Transcribe exactly the lines that begin the material and continue through the line containing "(h : s.cipher.addx". Leave out whatever follows.
*** Begin section ***
-- ==== Sys2Proof/Proofs/ByteStages.lean ====
section
/-!
Stages 1 to 3 and their inverses (43_pipeline_stages.md R181 to R192): what a stage command leaves where its registers
hold their values, and where each byte of the result comes from.
-/

namespace Sys2Proof.Machine

/-- With `ADDX` valid a Stage 1 command replaces `BUF` and succeeds (43_pipeline_stages.md R182, R184). -/
theorem withAddx_of_some {s : State} {x : List Word} (h : s.cipher.addx = some x) (f : List Word → Bytes) :
    withAddx s f = { s with mem := { s.mem with buf := f x }, err := 0, errInfo := 0 } := by
  rw [withAddx, h]
  exact commitBuf_ok s (f x)

/-- With both selectors valid a Stage 2 command replaces `BUF` and succeeds (43_pipeline_stages.md R186, R188). -/
theorem withSelectors_of_some {s : State} {set k : Tag} (hset : s.cipher.csel = some set) (hk : s.cipher.ssel = some k)
    (f : Tag → Tag → Bytes) :
    withSelectors s f = { s with mem := { s.mem with buf := f set k }, err := 0, errInfo := 0 } := by
  rw [withSelectors, hset, hk]
  exact commitBuf_ok s (f set k)

/-- With `ROUNDS` and `T` valid a Stage 3 command replaces `BUF` and succeeds (43_pipeline_stages.md R190, R192). -/
theorem withRounds_of_some {s : State} {r : RoundRegs} {t : KeyTables} (hr : s.cipher.rounds = some r)
    (ht : s.cipher.tables = some t) (f : Nat → Vector Byte 256 → Bytes) :
    withRounds s f = { s with mem := { s.mem with buf := f r.rounds t.table }, err := 0, errInfo := 0 } := by
  rw [withRounds, hr, ht]
  exact commitBuf_ok s (f r.rounds t.table)

/-- The constant bytes repeat with the period `4|X|` (43_pipeline_stages.md R181). -/
theorem constantByte_eq (x : List Word) (i : Nat) : constantByte x i = (leBytes x).getD (i % (4 * x.length)) 0 := by
  rw [constantByte, leBytes_length]

/-- Settles O41: both directions read the constant bytes at the same index. -/
theorem stage1AddsTheConstantBytes : Obligations.Stage1AddsTheConstantBytes := by
  intro s x hx _
  refine ⟨leBytes_length x,
    ⟨stage1 x s.mem.buf, congrArg Host.Outcome.next (withAddx_of_some hx _), stage1_length x _, fun i hi => ?_⟩,
    ⟨invStage1 x s.mem.buf, congrArg Host.Outcome.next (withAddx_of_some hx _), invStage1_length x _, fun i hi => ?_⟩⟩
  · rw [stage1_getD x _ i hi, constantByte_eq]
  · rw [invStage1_getD x _ i hi, constantByte_eq]

/-- The mask of a trailing byte is the mixed constant cut to its low byte (43_pipeline_stages.md R185). -/
theorem trailMask_eq (c : Config) (set k : Tag) (i : Nat) :
    trailMask c set k i = (sigma c k (mixcAt c set i)).setWidth 8 :=
  (BitVec.setWidth_eq_extractLsb' (by decide)).symm

/-- A whole group of `S2` (43_pipeline_stages.md R185). -/
theorem stage2_group (c : Config) (set k : Tag) (b : Bytes) {j : Nat} (hj : j < b.length / 4) :
    ((stage2 c set k b).drop (4 * j)).take 4 = toLE32 (sigma c k
      (be32 (b.getD (4 * j) 0) (b.getD (4 * j + 1) 0) (b.getD (4 * j + 2) 0) (b.getD (4 * j + 3) 0) + mixcAt c set j)) := by
  have hgroup := (stage2From_get c set k 0 b).1 j hj
  rwa [Nat.zero_add] at hgroup

/-- A trailing byte of `S2` (43_pipeline_stages.md R185). -/
theorem stage2_trailing (c : Config) (set k : Tag) (b : Bytes) {t : Nat} (ht : t < b.length % 4) :
    (stage2 c set k b).getD (4 * (b.length / 4) + t) 0 =
      b.getD (4 * (b.length / 4) + t) 0 + (sigma c k (mixcAt c set (b.length / 4 + t))).setWidth 8 := by
  have htrailing := (stage2From_get c set k 0 b).2 t ht
  rwa [Nat.zero_add, trailMask_eq] at htrailing

/-- A whole group of `IS2` (43_pipeline_stages.md R187). -/
theorem invStage2_group (c : Config) (set k : Tag) (b : Bytes) {j : Nat} (hj : j < b.length / 4) :
    ((invStage2 c set k b).drop (4 * j)).take 4 = toBE32 (isigma c k
      (le32 (b.getD (4 * j) 0) (b.getD (4 * j + 1) 0) (b.getD (4 * j + 2) 0) (b.getD (4 * j + 3) 0)) - mixcAt c set j) := by
  have hgroup := (invStage2From_get c set k 0 b).1 j hj
  rwa [Nat.zero_add] at hgroup

/-- A trailing byte of `IS2`: the mask is the forward one (43_pipeline_stages.md R187). -/
theorem invStage2_trailing (c : Config) (set k : Tag) (b : Bytes) {t : Nat} (ht : t < b.length % 4) :
    (invStage2 c set k b).getD (4 * (b.length / 4) + t) 0 =
      b.getD (4 * (b.length / 4) + t) 0 - (sigma c k (mixcAt c set (b.length / 4 + t))).setWidth 8 := by
  have htrailing := (invStage2From_get c set k 0 b).2 t ht
  rwa [Nat.zero_add, trailMask_eq] at htrailing

/-- Settles O42: whole groups and trailing bytes, forward and back. -/
theorem stage2MixesWordsThenTrailingBytes : Obligations.Stage2MixesWordsThenTrailingBytes := by
  intro s set k old n at4 con hset hk hold hn hat4 hcon
  obtain rfl : at4 = fun i => old.getD i 0 := funext hat4
  obtain rfl : con = mixcAt Config.impl set := funext hcon
  subst hold hn
  exact ⟨
    ⟨stage2 Config.impl set k s.mem.buf, congrArg Host.Outcome.next (withSelectors_of_some hset hk _),
      stage2From_length Config.impl set k 0 _, fun _ => stage2_group Config.impl set k _,
      fun _ => stage2_trailing Config.impl set k _⟩,
    ⟨invStage2 Config.impl set k s.mem.buf, congrArg Host.Outcome.next (withSelectors_of_some hset hk _),
      invStage2From_length Config.impl set k 0 _, fun _ => invStage2_group Config.impl set k _,
      fun _ => invStage2_trailing Config.impl set k _⟩⟩

/-- A byte of `S3` (43_pipeline_stages.md R189). -/
theorem stage3_getD (c : Config) (n : Nat) (t : Vector Byte 256) (b : Bytes) {i : Nat} (h : i < b.length) :
    (stage3 c n t b).getD i 0 = (sboxAt c)^[n] (b.getD ((i + n) % b.length) 0) + t[i % 256] := by
  have hi : i < (substRotate c n b).length := by rwa [substRotate_length]
  rw [← substRotate_getD c n b i h]
  simp [stage3, hi]

/-- A byte of `IS3` (43_pipeline_stages.md R191). -/
theorem invStage3_getD (c : Config) (n : Nat) (t : Vector Byte 256) (b : Bytes) {i : Nat} (h : i < b.length) :
    (invStage3 c n t b).getD ((i + n) % b.length) 0 = (isboxAt c)^[n] (b.getD i 0 - t[i % 256]) := by
  have hiterations := invSubstRotate_getD c n (b.mapIdx fun i v => v - t[i % 256]) i (by rwa [List.length_mapIdx])
  rw [List.length_mapIdx] at hiterations
  rw [invStage3, hiterations]
  simp [h]

/-- Settles O43: the iterations of the stage in closed form, with the table's addition after them or before them. -/
theorem stage3SubstitutesRotatesAndMasks : Obligations.Stage3SubstitutesRotatesAndMasks := by
  refine ⟨isboxAt_sboxAt, fun s r t hr ht => ⟨?_, ?_⟩⟩
  · exact ⟨stage3 Config.impl r.rounds t.table s.mem.buf, congrArg Host.Outcome.next (withRounds_of_some hr ht _),
      stage3_length _ _ _ _, fun _ => stage3_getD Config.impl r.rounds t.table s.mem.buf⟩
  · exact ⟨invStage3 Config.impl r.rounds t.table s.mem.buf, congrArg Host.Outcome.next (withRounds_of_some hr ht _),
      invStage3_length _ _ _ _, fun _ => invStage3_getD Config.impl r.rounds t.table s.mem.buf⟩

end Sys2Proof.Machine
end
*** End section ***
• **Solution to the problem**:
-- ==== Sys2Proof/Proofs/ByteStages.lean ====
section
/-!
Stages 1 to 3 and their inverses (43_pipeline_stages.md R181 to R192): what a stage command leaves where its registers
hold their values, and where each byte of the result comes from.
-/

namespace Sys2Proof.Machine

/-- With `ADDX` valid a Stage 1 command replaces `BUF` and succeeds (43_pipeline_stages.md R182, R184). -/
theorem withAddx_of_some {s : State} {x : List Word} (h : s.cipher.addx = some x) (f : List Word → Bytes) :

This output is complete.